DATASET RECORDS
-- ==== Sys2Proof/Machine/Forms.lean ====
section
/-! DEFINITION. The framer over a finite stream, and the other formulations of it that spec/43_framer.md R106 and R110 give: by
index, replay, sliding window, whole stream. R100 (`framerStep`) is the normative one; statements compare the others with it. -/

namespace Sys2Proof.Machine

/-- The framer of R100 over a stream: its state at the end and one event per byte. -/
def runFramer (f : Framer) : List Byte → Framer × List Event
  | [] => (f, [])
  | b :: bs =>
    let (g, e) := framerStep f b
    let (h, es) := runFramer g bs
    (h, e :: es)

/-- The events other than `-`, each with the position of its byte, counted from `at_`. -/
def positioned (at_ : Nat) : List Event → List (Nat × Event)
  | [] => []
  | .quiet :: es => positioned (at_ + 1) es
  | .emit r :: es => (at_, .emit r) :: positioned (at_ + 1) es
  | .discard :: es => (at_, .discard) :: positioned (at_ + 1) es

/-- `Seek` by index, as R106 writes it: the least `k` with `bs[k] = 0xAA`, then `bs[k+1 ..]`. -/
def seekByIndex (bs : List Byte) : Framer :=
  match bs.findIdx? (fun b => b == START) with
  | none => ⟨.seekStart, []⟩
  | some k => ⟨.collecting, bs.drop (k + 1)⟩

/-- The non-validating part of an `RXB`: R102, and R103's first part whatever the fill count. -/
def collectStep (f : Framer) (b : Byte) : Framer :=
  match f.rxState with
  | .seekStart => if b = START then ⟨.collecting, []⟩ else f
  | .collecting => ⟨.collecting, f.acc ++ [b]⟩

/-- Replay form of the re-seek (R110): from `(SEEK_START, [])`, the bytes one at a time. -/
def replay (bs : List Byte) : Framer := bs.foldl collectStep ⟨.seekStart, []⟩

/-- Sliding-window form (R110): the last seven bytes, and how many of the newest lie at or after the scan origin. -/
structure Sliding where
  sr : List Byte
  fresh : Nat
  deriving DecidableEq, Repr

/-- One byte in the sliding-window form (R110). -/
def slidingStep (w : Sliding) (b : Byte) : Sliding × Event :=
  let sr := w.sr.drop 1 ++ [b]
  let fresh := min (w.fresh + 1) 7
  if fresh = 7 ∧ sr.head? = some START then
    match validate sr with
    | some r => (⟨sr, 0⟩, .emit r)
    | none => (⟨sr, 7⟩, .discard)
  else (⟨sr, fresh⟩, .quiet)

/-- The events of the sliding-window form over a stream, one per byte. -/
def runSliding (w : Sliding) : List Byte → List Event
  | [] => []
  | b :: bs => (slidingStep w b).2 :: runSliding (slidingStep w b).1 bs

/-- The least position at or after `s` that holds START (R110). -/
def nextStart (B : List Byte) (s : Nat) : Option Nat :=
  ((B.drop s).findIdx? (fun b => b == START)).map (fun k => s + k)

/-- Whole-stream form (R110) from scan origin `s`; `fuel` bounds the number of windows tried, of which there are at most as many
as bytes. -/
def wholeStreamFrom (B : List Byte) : Nat → Nat → List (Nat × Event)
  | 0, _ => []
  | fuel + 1, s =>
    match nextStart B s with
    | none => []
    | some q =>
      if q + 6 ≥ B.length then []
      else
        match validate ((B.drop q).take 7) with
        | some r => (q + 6, .emit r) :: wholeStreamFrom B fuel (q + 7)
        | none => (q + 6, .discard) :: wholeStreamFrom B fuel (q + 1)

/-- The events of a finite stream in whole-stream form, scan origin 0 (R110, R111). -/
def wholeStream (B : List Byte) : List (Nat × Event) := wholeStreamFrom B (B.length + 1) 0

/-- The Readings among events, in order. -/
def emittedReadings : List Event → List Reading
  | [] => []
  | .emit r :: es => r :: emittedReadings es
  | .quiet :: es => emittedReadings es
  | .discard :: es => emittedReadings es

/-- How many of the events are discards. -/
def countDiscards : List Event → Nat
  | [] => 0
  | .discard :: es => countDiscards es + 1
  | .quiet :: es => countDiscards es
  | .emit _ :: es => countDiscards es

end Sys2Proof.Machine
end

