/-- A sound frame is emitted in its last step and leaves the framer where it was (R104, R114). -/
theorem runFramer_idle_frame (r : Reading) (rest : List Byte) :
    runFramer Framer.idle (encodeFrame r.a1 r.a2 ++ rest) =
      ((runFramer Framer.idle rest).1, List.replicate 6 Event.quiet ++ .emit r :: (runFramer Framer.idle rest).2) := by
  have hframe : runFramer Framer.idle (encodeFrame r.a1 r.a2) = (Framer.idle, List.replicate 6 Event.quiet ++ [.emit r]) := by
    have hv : validateStep (encodeFrame r.a1 r.a2) = (Framer.idle, .emit r) := by simp [validateStep]
    have hwindow := runFramer_idle_window (rest := (encodeFrame r.a1 r.a2).tail) rfl
    rw [show START :: (encodeFrame r.a1 r.a2).tail = encodeFrame r.a1 r.a2 from rfl, hv] at hwindow
    exact hwindow
  rw [runFramer_append, hframe, List.append_assoc]
  rfl

/-- A rejected window costs one discard and only its START: but for the discard, the framer goes on as over the stream that begins
a byte later (R105, R106). -/
theorem runFramer_idle_reject {tail rest : List Byte} {f : Framer} {es : List Event} (h : tail.length = 6)
    (hv : validate (START :: tail) = none) (hrun : runFramer Framer.idle (tail ++ rest) = (f, es)) :
    ∃ later, es = List.replicate 6 Event.quiet ++ later ∧
      runFramer Framer.idle (START :: (tail ++ rest)) = (f, List.replicate 6 Event.quiet ++ .discard :: later) := by
  have hstep : validateStep (START :: tail) = (seek tail, .discard) := by simp [validateStep, hv]
  rw [runFramer_idle_append h.le, h, Prod.mk.injEq] at hrun
  obtain ⟨rfl, rfl⟩ := hrun
  refine ⟨_, rfl, ?_⟩
  rw [← List.cons_append, runFramer_append, runFramer_idle_window h, hstep, List.append_assoc]
  rfl

/-- The events of frames end to end. -/
def frameEvents (rs : List Reading) : List Event := rs.flatMap fun r => List.replicate 6 Event.quiet ++ [.emit r]

theorem frameEvents_cons (r : Reading) (rs : List Reading) :
    frameEvents (r :: rs) = List.replicate 6 Event.quiet ++ .emit r :: frameEvents rs := rfl

/-- Frames end to end are emitted one after the other (R112). -/
theorem runFramer_idle_frames (rs : List Reading) :
    runFramer Framer.idle (rs.flatMap fun r => encodeFrame r.a1 r.a2) = (Framer.idle, frameEvents rs) := by
  induction rs with
  | nil => rfl
  | cons r rs ih => rw [List.flatMap_cons, runFramer_idle_frame, ih, frameEvents_cons]

theorem emittedReadings_frameEvents (rs : List Reading) : emittedReadings (frameEvents rs) = rs := by
  induction rs with
  | nil => rfl
  | cons r rs ih => rw [frameEvents_cons, emittedReadings_append, emittedReadings_quiet, emittedReadings, ih]; rfl

theorem countDiscards_frameEvents (rs : List Reading) : countDiscards (frameEvents rs) = 0 := by
  induction rs with
  | nil => rfl
  | cons r rs ih => rw [frameEvents_cons, countDiscards_append, countDiscards_quiet, countDiscards, ih]

/-- Frames end to end change no field but the streams and the outputs (R112). -/
theorem receive_frames {s : State} (h : s.framer = Framer.idle) (rs : List Reading) :
    rxsSteps (rs.flatMap fun r => encodeFrame r.a1 r.a2) s =
      { s with
        rxs := s.rxs ++ rs.flatMap fun r => encodeFrame r.a1 r.a2
        rds := s.rds ++ rs
        outs := s.outs ++ rs.flatMap fun r => List.replicate 6 quietOut ++ [eventOut (.emit r)] } := by
  obtain ⟨hrx, hacc⟩ := Framer.mk.inj h
  rw [rxsSteps_eq_receive, h, runFramer_idle_frames, State.receive, emittedReadings_frameEvents,
    countDiscards_frameEvents]
  simp [frameEvents, hrx, hacc, List.map_flatMap, eventOut]

/-- The event of a validation, and the Reading it records, say whether the window was accepted (R104, R105). -/
theorem validateStep_event (win : List Byte) :
    (validateStep win).2 ≠ .quiet ∧ emittedReadings [(validateStep win).2] = (validate win).toList := by
  cases hv : validate win <;> simp [validateStep, hv, emittedReadings]

end Sys2Proof.Machine

open Sys2Proof Sys2Proof.Machine in
/-- Settles O14: `exec_rxs`, with the counter's additions joined into one. -/
theorem burstIsTheFramerOverItsBytes : Obligations.BurstIsTheFramerOverItsBytes := by
  rintro bs s ⟨-, hlt⟩
  rw [exec_rxs rfl, State.receive, State.begin_cfg, State.begin_discardCnt, iterate_bumpDiscard s.cfg hlt]
  rfl

open Sys2Proof Sys2Proof.Machine in
/-- Settles O15: a run over `xs ++ ys` goes on with `ys` where `xs` ended, and shows the same after any outputs. -/
theorem chunkingDoesNotMatter : Obligations.ChunkingDoesNotMatter := by
  refine ⟨fun xs ys s => ⟨rxsSteps xs s.begin, rxsSteps ys (rxsSteps xs s.begin).begin, rfl, rfl, ?_⟩, fun _ _ => rfl⟩
  rw [← rxsSteps_eq_begin, ← rxsSteps_append]
  rfl

open Sys2Proof Sys2Proof.Machine in
/-- Settles O16: the burst shows the same after the step of `ENC` as alone. -/
theorem loopIsEncThenBurst : Obligations.LoopIsEncThenBurst := by
  intro a1 a2 s
  refine ⟨encStep a1 a2 s.begin, rxsSteps (encodeFrame a1 a2) (encStep a1 a2 s.begin).begin, rfl, rfl, ?_⟩
  rw [← rxsSteps_eq_begin]
  rfl

open Sys2Proof Sys2Proof.Machine in
/-- Settles O17: `LOOP`'s burst is the clean stream of one frame. -/
theorem loopReturnsTheReading : Obligations.LoopReturnsTheReading := by
  intro a1 a2 s hrx hacc
  have hidle : (encStep a1 a2 s.begin).framer = Framer.idle := congrArg₂ Framer.mk hrx hacc
  have hrun := receive_frames hidle [⟨a1, a2⟩]
  simp only [List.flatMap_cons, List.flatMap_nil, List.append_nil] at hrun
  exact congrArg Host.Outcome.next hrun

open Sys2Proof Sys2Proof.Machine in
/-- Settles O18: bytes that begin with START are one window and its validation; others are one byte passed over and a re-seek
over six. -/
theorem decAgreesWithTheFramer : Obligations.DecAgreesWithTheFramer := by
  intro f0 f1 f2 f3 f4 f5 f6 s hidle
  by_cases h0 : f0 = START
  · subst h0
    obtain ⟨hevent, hreading⟩ := validateStep_event [START, f1, f2, f3, f4, f5, f6]
    have hrun := runFramer_idle_window (rest := [f1, f2, f3, f4, f5, f6]) rfl
    refine ⟨_, exec_rxs_of_idle hidle hrun, ?_, fun h => absurd rfl h, fun _ => ⟨_, hevent, rfl⟩⟩
    rw [← hreading]
    rfl
  · have hrun : runFramer Framer.idle [f0, f1, f2, f3, f4, f5, f6] =
        (seek [f1, f2, f3, f4, f5, f6], List.replicate 7 Event.quiet) := by
      rw [runFramer_idle_skip h0, runFramer_short (by simp)]
      rfl
    have hnone : validate [f0, f1, f2, f3, f4, f5, f6] = none := by
      rw [← Option.not_isSome_iff_eq_none, isSome_validate_iff]
      exact fun h => h0 h.1
    refine ⟨_, exec_rxs_of_idle hidle hrun, ?_, fun _ => rfl, fun h => absurd h h0⟩
    rw [hnone]
    rfl

open Sys2Proof Sys2Proof.Machine in
/-- Settles O19: one event is one flag, six bytes are a re-seek, and an emit leaves the framer idle. -/
theorem eventsAreSpaced : Obligations.EventsAreSpaced := by
  refine ⟨fun _ _ _ => exec_oneEventPerStep, ?sixBytes, ?emit⟩
  case sixBytes =>
    intro bs s hidle hlen
    exact ⟨_, exec_rxs_of_idle hidle (runFramer_short hlen), by simp [State.receive, eventOut]⟩
  case emit =>
    intro b s t o h ho hrd
    cases h
    rw [rxbStep_outs, State.begin_outs, List.nil_append, List.mem_singleton] at ho
    subst ho
    rw [rxbStep_framer]
    cases he : (framerStep s.begin.framer b).2 with
    | quiet | discard => simp [he, eventOut, quietOut, rdValid] at hrd
    | emit r =>
      obtain ⟨-, -, hidle⟩ := framerStep_eq_emit he
      exact hidle

open Sys2Proof Sys2Proof.Machine in
/-- Settles O22: the run over a clean stream, said on the state. -/
theorem cleanStreamIsEmittedFrameForFrame : Obligations.CleanStreamIsEmittedFrameForFrame :=
  fun rs s hidle => congrArg Host.Outcome.next (receive_frames (s := s.begin) hidle rs)

open Sys2Proof Sys2Proof.Machine in
/-- Settles O23: the rejected mixed window costs one discard, behind which the framer goes on as over `cut` and the frame alone,
which are bytes passed over and an emit. -/
theorem cutFrameCostsOneDiscard : Obligations.CutFrameCostsOneDiscard := by
  intro cut a1 a2 s hidle hlen hcut hv
  have hnext : runFramer Framer.idle (cut ++ encodeFrame a1 a2) =
      (Framer.idle, List.replicate cut.length Event.quiet ++ frameEvents [⟨a1, a2⟩]) := by
    have hframe := runFramer_idle_frames [⟨a1, a2⟩]
    rw [List.flatMap_cons, List.flatMap_nil, List.append_nil] at hframe
    rw [runFramer_idle_skip_all hcut, hframe]
  have htail : ((cut ++ encodeFrame a1 a2).take 6).length = 6 := by simp
  rw [← List.take_append_drop 6 (cut ++ encodeFrame a1 a2)] at hnext
  obtain ⟨later, hlater, hrun⟩ := runFramer_idle_reject htail hv hnext
  rw [List.take_append_drop] at hrun
  have hreadings := congrArg emittedReadings hlater
  have hdiscards := congrArg countDiscards hlater
  simp only [emittedReadings_append, emittedReadings_quiet, emittedReadings_frameEvents, List.nil_append] at hreadings
  simp only [countDiscards_append, countDiscards_quiet, countDiscards_frameEvents, Nat.zero_add] at hdiscards
  refine ⟨_, exec_rxs_of_idle hidle hrun, rfl, ?_, ?_⟩
  · simp [State.receive, emittedReadings, ← hreadings]
  · simp [State.receive, countDiscards, ← hdiscards, bumpDiscard]

open Sys2Proof Sys2Proof.Machine in
/-- Settles O27: `ENC` writes TXS and the outputs, the burst the rest, and neither reads what the other writes. -/
theorem encCommutesWithReception : Obligations.EncCommutesWithReception :=
  fun _ _ _ _ => ⟨_, _, _, _, exec_enc .., exec_rxs rfl, exec_rxs rfl, exec_enc .., rfl, rfl, rfl⟩

open Sys2Proof Sys2Proof.Machine in
/-- Settles O38: `sel` 011 is `ENC` with `sel` 001 left for the next step, and `ENC` and `RXB` write different fields. -/
theorem encAndRxbTogetherTakeTwoSteps : Obligations.EncAndRxbTogetherTakeTwoSteps := by
  intro s a1 a2 b later h
  have hrxb (s : State) : exec (.rxb b) s =
      .next (s.begin.receive [b] (runFramer s.framer [b]).1 (runFramer s.framer [b]).2) := exec_rxs (bs := [b]) rfl
  have hfirst : step s = exec (.enc a1 a2) (s.setPending (portRequest 0b001 a1 a2 b :: later)) :=
    step_of_pending_cons h (decode_portRequest 0b011 a1 a2 b)
  have hsecond {t : State} (ht : t.pending = portRequest 0b001 a1 a2 b :: later) :
      step t = exec (.rxb b) (t.setPending later) := step_of_pending_cons ht (decode_portRequest 0b001 a1 a2 b)
  refine ⟨_, _, ?twoSteps, (execAll_cons (hrxb _)).trans (execAll_cons (exec_enc ..)), ?sameState,
    (execAll_cons (exec_enc ..)).trans (execAll_cons (hrxb _))⟩
  case twoSteps => exact (runSteps_succ (hfirst.trans (exec_enc ..))).trans (runSteps_succ ((hsecond rfl).trans (hrxb _)))
  case sameState => rfl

INSTRUCTIONS TO FOLLOW
Check each line of the entries for "many" and copy those that have it.

WRITTEN SOLUTION
/-- Sliding-window form (R110): the last seven bytes, and how many of the newest lie at or after the scan origin. -/
/-- Whole-stream form (R110) from scan origin `s`; `fuel` bounds the number of windows tried, of which there are at most as many
/-- How many of the events are discards. -/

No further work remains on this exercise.